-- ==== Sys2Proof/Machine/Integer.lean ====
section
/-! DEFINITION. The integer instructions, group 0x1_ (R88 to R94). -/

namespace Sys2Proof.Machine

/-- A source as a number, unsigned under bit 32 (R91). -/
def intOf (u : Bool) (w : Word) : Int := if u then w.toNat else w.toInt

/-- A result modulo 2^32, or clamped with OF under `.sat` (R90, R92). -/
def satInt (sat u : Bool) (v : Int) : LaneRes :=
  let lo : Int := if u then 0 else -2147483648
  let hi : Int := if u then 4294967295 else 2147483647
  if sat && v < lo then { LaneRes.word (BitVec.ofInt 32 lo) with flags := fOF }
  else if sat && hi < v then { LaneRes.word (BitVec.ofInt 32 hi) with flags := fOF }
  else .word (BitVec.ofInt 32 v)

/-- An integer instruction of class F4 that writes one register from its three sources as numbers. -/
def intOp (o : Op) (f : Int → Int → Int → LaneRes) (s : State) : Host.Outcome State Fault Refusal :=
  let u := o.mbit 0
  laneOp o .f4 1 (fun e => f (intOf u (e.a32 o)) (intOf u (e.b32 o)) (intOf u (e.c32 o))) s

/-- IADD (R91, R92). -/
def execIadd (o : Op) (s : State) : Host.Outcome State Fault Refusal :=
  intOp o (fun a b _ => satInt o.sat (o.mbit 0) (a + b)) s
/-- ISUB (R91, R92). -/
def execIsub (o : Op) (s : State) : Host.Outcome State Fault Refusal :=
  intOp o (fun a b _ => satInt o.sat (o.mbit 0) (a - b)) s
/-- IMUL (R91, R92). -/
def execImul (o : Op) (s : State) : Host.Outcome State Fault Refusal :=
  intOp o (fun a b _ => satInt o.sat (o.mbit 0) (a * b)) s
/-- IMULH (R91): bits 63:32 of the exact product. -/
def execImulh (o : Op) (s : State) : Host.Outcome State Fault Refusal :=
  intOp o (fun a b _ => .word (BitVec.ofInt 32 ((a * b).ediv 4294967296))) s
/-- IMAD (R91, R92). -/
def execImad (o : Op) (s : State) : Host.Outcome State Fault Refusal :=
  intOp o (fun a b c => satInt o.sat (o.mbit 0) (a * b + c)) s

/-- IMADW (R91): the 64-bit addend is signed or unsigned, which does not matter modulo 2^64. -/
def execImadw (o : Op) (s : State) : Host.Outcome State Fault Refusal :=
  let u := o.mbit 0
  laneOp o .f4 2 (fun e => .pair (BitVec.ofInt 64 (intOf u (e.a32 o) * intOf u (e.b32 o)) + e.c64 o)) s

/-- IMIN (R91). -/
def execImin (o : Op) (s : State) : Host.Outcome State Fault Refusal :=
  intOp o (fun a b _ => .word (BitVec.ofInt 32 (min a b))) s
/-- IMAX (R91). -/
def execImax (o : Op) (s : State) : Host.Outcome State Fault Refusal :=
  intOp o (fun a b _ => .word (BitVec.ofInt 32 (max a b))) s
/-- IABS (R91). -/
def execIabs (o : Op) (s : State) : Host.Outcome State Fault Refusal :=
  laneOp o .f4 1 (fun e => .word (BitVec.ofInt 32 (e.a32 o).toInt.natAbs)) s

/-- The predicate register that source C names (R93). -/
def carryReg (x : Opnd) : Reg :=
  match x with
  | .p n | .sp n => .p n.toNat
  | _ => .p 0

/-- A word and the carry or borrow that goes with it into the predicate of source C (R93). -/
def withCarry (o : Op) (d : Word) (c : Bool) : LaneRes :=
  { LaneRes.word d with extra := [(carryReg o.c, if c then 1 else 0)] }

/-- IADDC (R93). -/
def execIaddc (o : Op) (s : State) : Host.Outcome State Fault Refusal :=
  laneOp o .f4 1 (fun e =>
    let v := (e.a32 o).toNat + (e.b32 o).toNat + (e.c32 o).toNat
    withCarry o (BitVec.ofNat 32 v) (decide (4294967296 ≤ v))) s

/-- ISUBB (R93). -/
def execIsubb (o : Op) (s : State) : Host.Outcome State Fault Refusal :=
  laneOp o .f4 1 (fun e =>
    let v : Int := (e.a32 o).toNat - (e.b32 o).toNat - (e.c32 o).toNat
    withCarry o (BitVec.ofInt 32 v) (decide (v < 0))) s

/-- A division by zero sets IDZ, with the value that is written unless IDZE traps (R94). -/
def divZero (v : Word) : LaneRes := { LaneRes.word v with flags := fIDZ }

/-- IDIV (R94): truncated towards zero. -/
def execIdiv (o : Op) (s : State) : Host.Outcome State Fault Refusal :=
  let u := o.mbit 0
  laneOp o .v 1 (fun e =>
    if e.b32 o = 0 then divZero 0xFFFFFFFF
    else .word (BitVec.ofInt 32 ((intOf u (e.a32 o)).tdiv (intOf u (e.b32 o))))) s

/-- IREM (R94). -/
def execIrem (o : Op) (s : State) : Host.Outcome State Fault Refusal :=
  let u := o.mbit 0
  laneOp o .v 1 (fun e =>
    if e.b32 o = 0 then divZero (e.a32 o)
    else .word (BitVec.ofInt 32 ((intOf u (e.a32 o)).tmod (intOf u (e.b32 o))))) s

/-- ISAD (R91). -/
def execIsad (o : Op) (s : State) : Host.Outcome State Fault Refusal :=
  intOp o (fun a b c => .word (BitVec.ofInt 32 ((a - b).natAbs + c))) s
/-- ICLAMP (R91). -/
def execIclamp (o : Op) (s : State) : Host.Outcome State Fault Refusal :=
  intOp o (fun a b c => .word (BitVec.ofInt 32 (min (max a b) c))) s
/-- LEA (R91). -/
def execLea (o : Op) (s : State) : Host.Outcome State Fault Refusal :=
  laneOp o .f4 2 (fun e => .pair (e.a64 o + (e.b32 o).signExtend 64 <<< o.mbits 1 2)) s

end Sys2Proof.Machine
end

────────────────────────────────────────

**About this exercise**
For this exercise, output the records in full, exactly.

**Final answer**
-- ==== Sys2Proof/Machine/Integer.lean ====
section
/-! DEFINITION. The integer instructions, group 0x1_ (R88 to R94). -/

namespace Sys2Proof.Machine

/-- A source as a number, unsigned under bit 32 (R91). -/
def intOf (u : Bool) (w : Word) : Int := if u then w.toNat else w.toInt

/-- A result modulo 2^32, or clamped with OF under `.sat` (R90, R92). -/
def satInt (sat u : Bool) (v : Int) : LaneRes :=
  let lo : Int := if u then 0 else -2147483648
  let hi : Int := if u then 4294967295 else 2147483647
  if sat && v < lo then { LaneRes.word (BitVec.ofInt 32 lo) with flags := fOF }
  else if sat && hi < v then { LaneRes.word (BitVec.ofInt 32 hi) with flags := fOF }
  else .word (BitVec.ofInt 32 v)

/-- An integer instruction of class F4 that writes one register from its three sources as numbers. -/
def intOp (o : Op) (f : Int → Int → Int → LaneRes) (s : State) : Host.Outcome State Fault Refusal :=
  let u := o.mbit 0
  laneOp o .f4 1 (fun e => f (intOf u (e.a32 o)) (intOf u (e.b32 o)) (intOf u (e.c32 o))) s

/-- IADD (R91, R92). -/
def execIadd (o : Op) (s : State) : Host.Outcome State Fault Refusal :=
  intOp o (fun a b _ => satInt o.sat (o.mbit 0) (a + b)) s
/-- ISUB (R91, R92). -/
def execIsub (o : Op) (s : State) : Host.Outcome State Fault Refusal :=
  intOp o (fun a b _ => satInt o.sat (o.mbit 0) (a - b)) s
/-- IMUL (R91, R92). -/
def execImul (o : Op) (s : State) : Host.Outcome State Fault Refusal :=
  intOp o (fun a b _ => satInt o.sat (o.mbit 0) (a * b)) s
/-- IMULH (R91): bits 63:32 of the exact product. -/
def execImulh (o : Op) (s : State) : Host.Outcome State Fault Refusal :=
  intOp o (fun a b _ => .word (BitVec.ofInt 32 ((a * b).ediv 4294967296))) s
/-- IMAD (R91, R92). -/
def execImad (o : Op) (s : State) : Host.Outcome State Fault Refusal :=
  intOp o (fun a b c => satInt o.sat (o.mbit 0) (a * b + c)) s

/-- IMADW (R91): the 64-bit addend is signed or unsigned, which does not matter modulo 2^64. -/
def execImadw (o : Op) (s : State) : Host.Outcome State Fault Refusal :=
  let u := o.mbit 0
  laneOp o .f4 2 (fun e => .pair (BitVec.ofInt 64 (intOf u (e.a32 o) * intOf u (e.b32 o)) + e.c64 o)) s

/-- IMIN (R91). -/
def execImin (o : Op) (s : State) : Host.Outcome State Fault Refusal :=
  intOp o (fun a b _ => .word (BitVec.ofInt 32 (min a b))) s
/-- IMAX (R91). -/
def execImax (o : Op) (s : State) : Host.Outcome State Fault Refusal :=
  intOp o (fun a b _ => .word (BitVec.ofInt 32 (max a b))) s
/-- IABS (R91). -/
def execIabs (o : Op) (s : State) : Host.Outcome State Fault Refusal :=
  laneOp o .f4 1 (fun e => .word (BitVec.ofInt 32 (e.a32 o).toInt.natAbs)) s

/-- The predicate register that source C names (R93). -/
def carryReg (x : Opnd) : Reg :=
  match x with
  | .p n | .sp n => .p n.toNat
  | _ => .p 0

/-- A word and the carry or borrow that goes with it into the predicate of source C (R93). -/
def withCarry (o : Op) (d : Word) (c : Bool) : LaneRes :=
  { LaneRes.word d with extra := [(carryReg o.c, if c then 1 else 0)] }

/-- IADDC (R93). -/
def execIaddc (o : Op) (s : State) : Host.Outcome State Fault Refusal :=
  laneOp o .f4 1 (fun e =>
    let v := (e.a32 o).toNat + (e.b32 o).toNat + (e.c32 o).toNat
    withCarry o (BitVec.ofNat 32 v) (decide (4294967296 ≤ v))) s

/-- ISUBB (R93). -/
def execIsubb (o : Op) (s : State) : Host.Outcome State Fault Refusal :=
  laneOp o .f4 1 (fun e =>
    let v : Int := (e.a32 o).toNat - (e.b32 o).toNat - (e.c32 o).toNat
    withCarry o (BitVec.ofInt 32 v) (decide (v < 0))) s

/-- A division by zero sets IDZ, with the value that is written unless IDZE traps (R94). -/
def divZero (v : Word) : LaneRes := { LaneRes.word v with flags := fIDZ }

/-- IDIV (R94): truncated towards zero. -/
def execIdiv (o : Op) (s : State) : Host.Outcome State Fault Refusal :=
  let u := o.mbit 0
  laneOp o .v 1 (fun e =>
    if e.b32 o = 0 then divZero 0xFFFFFFFF
    else .word (BitVec.ofInt 32 ((intOf u (e.a32 o)).tdiv (intOf u (e.b32 o))))) s

/-- IREM (R94). -/
def execIrem (o : Op) (s : State) : Host.Outcome State Fault Refusal :=
  let u := o.mbit 0
  laneOp o .v 1 (fun e =>
    if e.b32 o = 0 then divZero (e.a32 o)
    else .word (BitVec.ofInt 32 ((intOf u (e.a32 o)).tmod (intOf u (e.b32 o))))) s

/-- ISAD (R91). -/
def execIsad (o : Op) (s : State) : Host.Outcome State Fault Refusal :=
  intOp o (fun a b c => .word (BitVec.ofInt 32 ((a - b).natAbs + c))) s
/-- ICLAMP (R91). -/
def execIclamp (o : Op) (s : State) : Host.Outcome State Fault Refusal :=
  intOp o (fun a b c => .word (BitVec.ofInt 32 (min (max a b) c))) s
/-- LEA (R91). -/
def execLea (o : Op) (s : State) : Host.Outcome State Fault Refusal :=
  laneOp o .f4 2 (fun e => .pair (e.a64 o + (e.b32 o).signExtend 64 <<< o.mbits 1 2)) s

end Sys2Proof.Machine
end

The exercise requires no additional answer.